There were 111,491 high school dropouts in fiscal 1997, constituting a record 2.6 percent of total beginning-of-year enrollment, according to an Education Ministry survey released Friday.

The percentage capped last year's previous all-time high of 2.5 percent. The survey began in 1982. The new high was marked despite a decline in student enrollment of approximately 173,400.

The dropout rate was highest among first-year high school students, among whom roughly one in 24, or 4.2 percent, left school. The dropout rate for second- and third-year students was 2.6 percent and 0.8 percent, respectively.

The survey results do not necessarily point to a crisis in the school system, says Tomiji Sugawa of the ministry's Elementary and Secondary Education Bureau. "There are cases when students leave school to actively pursue changes in their career goals," he said.

However, while 40.8 percent of the total reportedly left school to work or to attend another school, 33.4 percent left because of difficulties adjusting to other students or to the curriculum.
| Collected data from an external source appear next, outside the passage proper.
/-- EDGE_SCAN: the calls of every change run in ascending order, the marks become the logical mask (R136, R137). -/
theorem edgeScan_spec (m : Mask) (s : State) :
    ∃ u, runAll (edgeCalls m s) s = .next u ∧ QueueOnly s u ∧
      edgeScan m s = { u with btn := logicalButtons s.swapAB m } ∧
      ((edgeBytes m s).length ≤ free s → Stored (edgeBytes m s) [] s u) := by
  obtain ⟨u, hr, hq, he, hj, hst⟩ := foldl_scanButton m buttons buttons_nodup s
  refine ⟨u, hr, hq, ?_, hst⟩
  have hb : (buttons.foldl (scanButton m) s).btn = logicalButtons s.swapAB m :=
    btn_ext fun j => by rw [hj j]; simp [mem_buttons j, logicalButtons]
  rw [hb] at he
  exact he

/-- EDGE_SCAN changes nothing where `btn` is the logical mask already (R137). -/
theorem edgeScan_of_scanned (m : Mask) (s : State) (h : s.btn = logicalButtons s.swapAB m) : edgeScan m s = s := by
  have aux : ∀ l : List Button, l.foldl (scanButton m) s = s := by
    intro l
    induction l with
    | nil => rfl
    | cons i l ih =>
      have hi : s.btn[i.val] = logical s.swapAB m i := by rw [h]; simp [logicalButtons]
      have : scanButton m s i = s := by
        unfold scanButton
        cases hl : logical s.swapAB m i <;> simp [hi, hl]
      rw [List.foldl_cons, this, ih]
  exact aux buttons

end Sys2Proof.Machine
end

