/-- The end of a frame transmits the frame's data bits (R59, R112). -/
theorem sentBytes_endFrame (s : State) : sentBytes (endFrame s) = sentBytes s ++ [s.txShift.extractLsb' 1 8] :=
  sentBytes_of_trace (es := [.tx (s.txShift.extractLsb' 1 8), .kbData .release]) rfl

/-- A frame adds its events (R113). -/
theorem confined_sendFrame (p : Bool) (d : Byte) (s : State) : Confined s (sendFrame p d s) := by
  rw [sendFrame_eq]
  exact .of_events (frameEvents s.params.tKbHalf (frameBits p d)).reverse

theorem confined_txByte (b : Byte) (s : State) : Confined s (txByte b s) :=
  (confined_sendFrame _ b s).trans (silent_delay _ _).toConfined

theorem confined_consumeByte (s : State) : Confined s (consumeByte s) := .of_events []

/-! ### The producer side -/

/-- A note of a lost byte transmits nothing. -/
theorem sentByte?_lost (lost : List Byte) :
    ((lost.map fun b => Event.note (.queueOverflow b)).reverse).filterMap sentByte? = [] := by
  rw [List.filterMap_eq_nil_iff]
  intro e he
  obtain ⟨b, -, rfl⟩ := List.mem_map.1 (List.mem_reverse.1 he)
  rfl

theorem Stored.grows {bs lost : List Byte} {s t : State} (h : Stored bs lost s t) (hf : bs.length ≤ free s) :
    Grows s t where
  toConfined := .of_events _ h.notes h.frame.params_eq h.frame.nv_eq
  tail_eq := h.frame.tail_eq
  resident_prefix := resident_of_stored h hf ▸ List.prefix_append _ _
  sent_eq := by rw [sentBytes_of_trace h.notes, sentByte?_lost, List.reverse_nil, List.append_nil]

theorem EnqueuedInOrder.grows {bs : List Byte} {s t : State} (h : EnqueuedInOrder bs s t) : Grows s t :=
  Stored.grows h (List.length_take_le _ _)

theorem PauseEnqueued.grows {s t : State} (h : PauseEnqueued s t) : Grows s t := by
  obtain ⟨hroom, hstored⟩ | ⟨-, rfl⟩ := h
  · exact hstored.grows hroom
  · exact (Silent.of_events [.note (.pauseDropped (free s))]).grows

theorem grows_encPress (e : Entry) (s : State) : Grows s (encPress e s) := by
  cases hc : e.cls with
  | disabled => rw [encPress_disabled s hc]; exact (Silent.refl s).grows
  | pause => rw [encPress_pause s hc]; exact (enqueuePause_pauseEnqueued s).grows
  | normal => rw [encPress_ordinary s (.inl hc)]; exact (enqueueAll_enqueuedInOrder _ s).grows
  | extended => rw [encPress_ordinary s (.inr hc)]; exact (enqueueAll_enqueuedInOrder _ s).grows

theorem grows_encRelease (e : Entry) (s : State) : Grows s (encRelease e s) :=
  (encRelease_enqueuedInOrder e s).grows

/-- Encoder calls, one after the other. -/
theorem grows_runAll {is : List Instr} (hi : ∀ i ∈ is, ∃ e, i = .encPress e ∨ i = .encRelease e) {s t : State}
    (h : runAll is s = .next t) : Grows s t := by
  induction is generalizing s with
  | nil => cases h; exact (Silent.refl _).grows
  | cons i is ih =>
    have hrest : ∀ j ∈ is, ∃ e, j = .encPress e ∨ j = .encRelease e :=
      fun j hj => hi j (List.mem_cons_of_mem i hj)
    obtain ⟨e, rfl | rfl⟩ := hi i List.mem_cons_self
    · exact (grows_encPress e s).trans (ih hrest h)
    · exact (grows_encRelease e s).trans (ih hrest h)

theorem grows_releaseAll (p : Profile) (s : State) : Grows s (releaseAll p s) := by
  obtain ⟨u, hu, he⟩ := releaseAll_spec p s
  rw [he]
  exact hu.grows.trans (Silent.of_events []).grows

/-- EDGE_SCAN's calls are encoder calls (R137). -/
theorem edgeCalls_encoder (m : Mask) (s : State) :
    ∀ i ∈ edgeCalls m s, ∃ e, i = .encPress e ∨ i = .encRelease e := by
  intro i hi
  obtain ⟨j, -, hj⟩ := List.mem_flatMap.1 hi
  exact turnCall_encoder m s j i hj

theorem grows_edgeScan (m : Mask) (s : State) : Grows s (edgeScan m s) := by
  obtain ⟨u, hrun, -, he, -⟩ := edgeScan_spec m s
  rw [he]
  exact (grows_runAll (edgeCalls_encoder m s) hrun).trans (Silent.of_events []).grows
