/-- What the decode of a STRONG pair found is counted and recorded (R417, R425, R429). -/
def notePair (s : State) (hid : Nat) (h : Hall) (c base : Nat) (gs : Nat → Granule) (out : Decode) : State :=
  match out with
  | .corrected g =>
    noteError s c base false (sumNat ((List.range 8).map fun i => if (gs i).err = 0 then 0 else 2 ^ i)) g false (some hid)
      (some h.tenant)
  | .uncorrectable => noteError s c base false 255 0xFF true (some hid) (some h.tenant)
  | .wrong (some g) => noteError s c base false 255 g false (some hid) (some h.tenant)
  | _ => s

/-- Granule `i` as a decode leaves it: poison when uncorrectable (R425), free beyond the guarantee (log 13), else corrected. -/
def decoded (s : State) (hid : Nat) (h : Hall) (out : Decode) (i : Nat) (g : Granule) : Granule :=
  match out with
  | .uncorrectable => poisonGranule s hid h
  | .wrong _ => { wrongGran s i g with err := 0 }
  | _ => { g with err := 0 }

/-- What the granules of a line that an access looks at show: a tag that differs and a key that is gone are recorded (R39, R469). -/
def noteSeen (s : State) (hid : Nat) (h : Hall) (x c ca : Nat) (gs : Nat → Granule) (used : Nat → Bool) : State :=
  let ds := (List.range 4).map fun i => if used i then deliver s hid h (gs i) else ((0, false), false, false)
  let s := if ds.any (fun d => d.2.1) then
      let s := modChan s c fun y => { y with tagMiss := satAdd 16 y.tagMiss 1 }
      let i := (ds.findIdx? fun d => d.2.1).getD 0
      event s .tagMismatch (srcChan c) (some h.tenant) (some hid) (ppaOf h x) [(0, 2, (gs i).tag), (2, 1, i), (8, 8, ca)]
    else s
  if ds.any (fun d => d.2.2) then
    event s .keyRetiredAccess (srcChan c) (some h.tenant) (some hid) (ppaOf h x) [(0, 1, 0)]
  else s

/-- The four granules of a line delivered (R39, R426, R469). -/
def deliverLine (s : State) (hid : Nat) (h : Hall) (x c ca : Nat) (gs : Nat → Granule) : State × LineData :=
  ((noteSeen s hid h x c ca gs fun _ => true).tickFree, joinLine ((List.range 4).map fun i => (deliver s hid h (gs i)).1))

/-- The granules of a STRONG line's pair, the lower line first. -/
def pairGran (s : State) (h : Hall) (x c ca : Nat) (i : Nat) : Granule :=
  seenGran s h (x / 128 * 2 + i / 4) c (ca / 128 * 128 + 16 * i)

/-- Where in its pair a STRONG line begins. -/
def pairAt (ca : Nat) : Nat := if ca % 128 = 0 then 0 else 4

/-- Read a line of a LIGHT hall from its channel (R419, R420). -/
def readLight (s : State) (hid : Nat) (h : Hall) (x c ca : Nat) : State × LineData :=
  let gs := fun i => seenGran s h (x / 64) c (ca + 16 * i)
  let outs := fun i => decodeLight s (gs i).err
  let s := noteLight s hid h c ca outs
  deliverLine s hid h x c ca fun i => decoded s hid h (outs i) i (gs i)

/-- Read a line of a STRONG hall, with its pair, from its channel (R416, R417). -/
def readPair (s : State) (hid : Nat) (h : Hall) (x c ca : Nat) : State × LineData :=
  let gs := pairGran s h x c ca
  let out := decodePair s ((List.range 8).map fun i => (gs i).err)
  let s := notePair s hid h c (ca / 128 * 128) gs out
  deliverLine s hid h x c ca fun i => decoded s hid h out (pairAt ca + i) (gs (pairAt ca + i))

/-- Read the line at an offset whose block is landed: decode, correction or poison, tag check, decryption (R39, R404, R417,
R420, R421, R425, R428, R469). -/
def readLine (s : State) (hid : Nat) (h : Hall) (x : Nat) : State × LineData :=
  let x := x / 64 * 64
  match locate s hid h x with
  | none => (s, allPoison)
  | some (c, ca) =>
    if chanOnline s c = false then (s, allPoison)
    else if h.light then readLight s hid h x c ca
    else readPair s hid h x c ca

/-- The bytes of granule `i` that a write names. -/
def granMask (mask : BitVec 64) (i : Nat) : BitVec 16 := (mask >>> (16 * i)).setWidth 16

/-- Does a write replace granule `i` whatever it held: all 16 bytes, or its mask bit set (R149)? -/
def granWhole (d : LineData) (mask : BitVec 64) (i : Nat) : Bool := d.poison.getLsbD i || granMask mask i = 0xFFFF

/-- Does a write merge with what granule `i` held (R421)? -/
def granPart (d : LineData) (mask : BitVec 64) (i : Nat) : Bool := !granWhole d mask i && granMask mask i ≠ 0

/-- The granule that a write of `d` under a byte mask stores over what was there (R149, R421, R426): a granule whose mask bit
is set is stored as poison; all 16 bytes written stores the new data; a part merges, and leaves a poisoned granule poisoned. -/
def mergeGran (s : State) (hid : Nat) (h : Hall) (old : Granule) (d : LineData) (mask : BitVec 64) (i : Nat) : Granule :=
  let m := granMask mask i
  if d.poison.getLsbD i then poisonGranule s hid h
  else if m = 0 then old
  else
    let new := granOf d.data i
    let bitsMask : BitVec 128 := (List.range 16).foldl (fun a b =>
      if m.getLsbD b then a ||| ((0xFF : BitVec 128) <<< (8 * b)) else a) 0
    let was := (deliver s hid h old).1
    let full := m = 0xFFFF
    if !full && was.2 then poisonGranule s hid h
    else
      { data := if full then new else (new &&& bitsMask) ||| (was.1 &&& ~~~bitsMask)
        poison := false, written := true, gen := curGen s hid h
        tag := if h.light then h.tenant else 0, key := (curSlot s hid h).key }
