-- ==== Sys2Proof/Machine/Link.lean ====
section
/-! DEFINITION. The Dirdody link layer (F03): acknowledgement and replay, link loss and reroute, lane sparing, negotiation. -/

namespace Sys2Proof.Machine

/-! ### Ports -/

/-- A message addressed to another port. -/
def onPort (m : Emit) (p : Nat) : Emit :=
  match m with
  | .cmp _ e t c g h => .cmp p e t c g h
  | .dataCmp _ e t c g h d => .dataCmp p e t c g h d
  | .dataShort _ e t c g h v x => .dataShort p e t c g h v x
  | .snoop _ e t o h f a b g n => .snoop p e t o h f a b g n
  | .wltOpened _ e t h n a b => .wltOpened p e t h n a b
  | .wltEnd _ e t h n a c x l b => .wltEnd p e t h n a c x l b
  | .push _ e w o b d => .push p e w o b d
  | .mbxOpened _ d w x => .mbxOpened p d w x
  | .budget _ e h b n => .budget p e h b n
  | .epoch _ e x t w => .epoch p e x t w
  | .linkRekey _ a b c => .linkRekey p a b c
  | .qcq _ e q t => .qcq p e q t
  | .qflt _ e q t => .qflt p e q t
  | .qerr _ e q t => .qerr p e q t
  | .spdmFrag _ e f n d => .spdmFrag p e f n d
  | .mirror _ r => .mirror p r
  | .mirrorAck _ n => .mirrorAck p n
  | m => m

/-- An IDLE flit with the port's acknowledgements (R75, R76, R476). -/
def sendIdle (s : State) (p : Nat) : State :=
  match s.ports.get? p with
  | none => s
  | some q => sendControl s p 1 0 0 [] (.idle p (ackOf q.sn) (ackOf q.sp))

/-- A NAK for NEXT of a space (R75, R78). -/
def sendNak (s : State) (p : Nat) (priv : Bool) : State :=
  match s.ports.get? p with
  | none => s
  | some q =>
    let x := portSpace q priv
    sendControl { s with ports := s.ports.set p (setSpace q priv { x with gapAt := some s.now }) } p 2 (b2n priv) (x.next % 4096) []
      (.nak p (b2n priv) (x.next % 4096))

/-! ### Acknowledgement (R79, R93, R108, R291) -/

/-- What a flit's acknowledgement releases: the tracker of its completion (R108), a push of its last (R291). -/
def ackCargo (s : State) (c : Cargo) : State :=
  match c with
  | .rsp ep tag => { s with home := { s.home with trackers := s.home.trackers.erase (trkKey ep tag) } }
  | .wlt ep tag => { s with home := { s.home with trackers := s.home.trackers.erase (trkKey ep tag) } }
  | .push lid q ep => { s with eng := { s.eng with lasts := s.eng.lasts.modify lid fun l => { l with pushes := l.pushes.erase (q, ep) } } }
  | .rekey p => modPort s p fun q => { q with key := { q.key with swTxAcked := true } }
  | _ => s

/-- Messages that wait for room in a space are put into flits while the window has room (R73). -/
def sendWaiting (s : State) (p : Nat) (priv : Bool) : State :=
  match s.ports.get? p with
  | none => s
  | some q =>
    let x := portSpace q priv
    if fencedNow s && !priv then s
    else
      let w := x.wait
      let s := { s with ports := s.ports.set p (setSpace q priv { x with wait := [] }) }
      w.foldl (fun s e => sendFlit s p e.1 e.2) s

/-- Snoops and MGT messages to an endpoint still in flight on a port. -/
def inFlightTo (q : Port) (ep : Nat) : Bool :=
  let sentTo := fun c => match c with
    | Cargo.snp e _ => decide (e = ep)
    | Cargo.mgt e => decide (e = ep)
    | _ => false
  (q.sn.unack.any fun f => sentTo f.cargo) || (q.sp.unack.any fun f => sentTo f.cargo) ||
    (q.sn.wait.any fun f => sentTo f.1) || (q.sp.wait.any fun f => sentTo f.1)

/-- Endpoints whose partner-port flits are all acknowledged resume on their original port, with what was held for them (R93). -/
def resumeBack (s : State) (p : Nat) : State :=
  match s.ports.get? p, s.ports.get? (partnerPort p) with
  | some q, some r =>
    let done := q.movingBack.filter fun e => !inFlightTo r e
    if done.isEmpty then s
    else
      let mine := fun (c : Cargo) => match c with
        | .snp e _ => done.contains e
        | .mgt e => done.contains e
        | _ => false
      let go := q.held.filter fun h => mine h.1
      let s := { s with ports := s.ports.set p { q with
        movingBack := q.movingBack.filter fun e => !done.contains e
        held := q.held.filter fun h => !mine h.1 } }
      go.foldl (fun s h => send s p h.1 h.2) s
  | _, _ => s

/-- Where an acknowledgement number stands: freed flits below the extended number it names, or a number never sent. The last
flit sent is ESEQ txNext − 1; a number up to 2,048 behind it has been sent (R74, R79). -/
def ackPoint (x : Space) (a : Nat) : Option Nat :=
  let d := (x.txNext + 4095 - a % 4096) % 4096
  if d ≤ 2048 ∧ d ≤ x.txNext then some (x.txNext - d) else none

/-- Free the flits an acknowledgement covers (R79). -/
def freeUpTo (s : State) (p : Nat) (priv : Bool) (upTo : Nat) : State :=
  match s.ports.get? p with
  | none => s
  | some q =>
    let x := portSpace q priv
    let gone := x.unack.filter fun f => f.seq < upTo
    if gone.isEmpty then s
    else
      let s := { s with ports := s.ports.set p (setSpace q priv
        { x with unack := x.unack.filter (fun f => upTo ≤ f.seq), progressAt := s.now }) }
      let s := gone.foldl (fun s f => ackCargo s f.cargo) s
      resumeBack (sendWaiting (sendWaiting s p priv) p (!priv)) (partnerPort p)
Of the students who had difficulties adjusting, 43.9 percent were reported to have left because they "lacked enthusiasm in high school life," according to the survey. Another 18.4 percent left because they "found classes uninteresting," 14.8 percent "could not interact well with other people" and 10.5 percent were "unsuited to the school atmosphere."

"There is," Sugawa admitted, "a decline in the number of students who come to school with the explicit intention to learn."